Saved entries
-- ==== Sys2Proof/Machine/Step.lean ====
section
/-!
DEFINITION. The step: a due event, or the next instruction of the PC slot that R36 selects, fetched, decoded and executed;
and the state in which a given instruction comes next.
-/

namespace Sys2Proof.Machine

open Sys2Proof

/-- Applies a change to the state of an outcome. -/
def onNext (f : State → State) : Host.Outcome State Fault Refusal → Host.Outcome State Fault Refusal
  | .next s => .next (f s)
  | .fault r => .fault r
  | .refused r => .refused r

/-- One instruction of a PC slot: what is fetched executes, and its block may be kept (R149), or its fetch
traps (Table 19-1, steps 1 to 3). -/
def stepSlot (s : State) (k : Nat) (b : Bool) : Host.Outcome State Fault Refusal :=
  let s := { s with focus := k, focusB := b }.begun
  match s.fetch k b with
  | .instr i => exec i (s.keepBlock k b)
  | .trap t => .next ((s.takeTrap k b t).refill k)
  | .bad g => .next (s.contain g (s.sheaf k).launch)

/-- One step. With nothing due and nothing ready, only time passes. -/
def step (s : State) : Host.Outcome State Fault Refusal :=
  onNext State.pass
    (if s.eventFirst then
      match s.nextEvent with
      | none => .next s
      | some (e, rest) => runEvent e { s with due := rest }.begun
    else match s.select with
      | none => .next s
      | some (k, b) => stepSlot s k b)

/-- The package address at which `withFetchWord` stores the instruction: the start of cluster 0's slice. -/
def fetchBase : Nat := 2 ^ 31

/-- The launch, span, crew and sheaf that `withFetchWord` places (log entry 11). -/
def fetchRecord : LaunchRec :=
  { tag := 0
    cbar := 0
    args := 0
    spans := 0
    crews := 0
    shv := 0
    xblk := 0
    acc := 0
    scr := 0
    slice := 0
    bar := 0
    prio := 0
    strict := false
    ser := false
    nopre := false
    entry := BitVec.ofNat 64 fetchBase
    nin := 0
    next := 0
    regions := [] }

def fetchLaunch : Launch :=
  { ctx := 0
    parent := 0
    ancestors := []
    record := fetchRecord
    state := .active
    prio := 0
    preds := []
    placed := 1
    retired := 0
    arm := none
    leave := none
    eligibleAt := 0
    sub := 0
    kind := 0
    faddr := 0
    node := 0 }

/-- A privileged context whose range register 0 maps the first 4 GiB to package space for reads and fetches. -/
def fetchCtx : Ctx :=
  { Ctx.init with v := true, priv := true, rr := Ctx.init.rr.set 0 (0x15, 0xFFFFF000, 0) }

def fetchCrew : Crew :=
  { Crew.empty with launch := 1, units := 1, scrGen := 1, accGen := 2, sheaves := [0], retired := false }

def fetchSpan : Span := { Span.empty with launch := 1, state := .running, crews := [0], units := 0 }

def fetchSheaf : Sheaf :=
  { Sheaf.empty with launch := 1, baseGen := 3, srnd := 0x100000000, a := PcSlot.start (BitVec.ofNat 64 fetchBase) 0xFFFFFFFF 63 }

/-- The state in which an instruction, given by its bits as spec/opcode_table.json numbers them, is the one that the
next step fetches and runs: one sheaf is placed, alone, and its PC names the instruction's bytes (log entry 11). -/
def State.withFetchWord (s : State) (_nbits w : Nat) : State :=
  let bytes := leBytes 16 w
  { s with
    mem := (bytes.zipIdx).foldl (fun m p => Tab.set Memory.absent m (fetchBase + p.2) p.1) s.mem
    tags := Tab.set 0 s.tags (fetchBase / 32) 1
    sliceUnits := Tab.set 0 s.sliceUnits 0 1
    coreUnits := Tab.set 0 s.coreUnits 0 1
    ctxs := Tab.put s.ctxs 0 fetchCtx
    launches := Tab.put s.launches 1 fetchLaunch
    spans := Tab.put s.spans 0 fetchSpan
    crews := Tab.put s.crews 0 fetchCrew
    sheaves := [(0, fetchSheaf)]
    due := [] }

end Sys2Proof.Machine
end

## DIRECTIONS
Keeping every character as it is, restate the lines above that run from the line with "def step (s" through the line with "places (log entry 11). -/", both included, and nothing else.

## PROBLEM SOLUTION
def step (s : State) : Host.Outcome State Fault Refusal :=
  onNext State.pass
    (if s.eventFirst then
      match s.nextEvent with
      | none => .next s
      | some (e, rest) => runEvent e { s with due := rest }.begun
    else match s.select with
      | none => .next s
      | some (k, b) => stepSlot s k b)

/-- The package address at which `withFetchWord` stores the instruction: the start of cluster 0's slice. -/
def fetchBase : Nat := 2 ^ 31

/-- The launch, span, crew and sheaf that `withFetchWord` places (log entry 11). -/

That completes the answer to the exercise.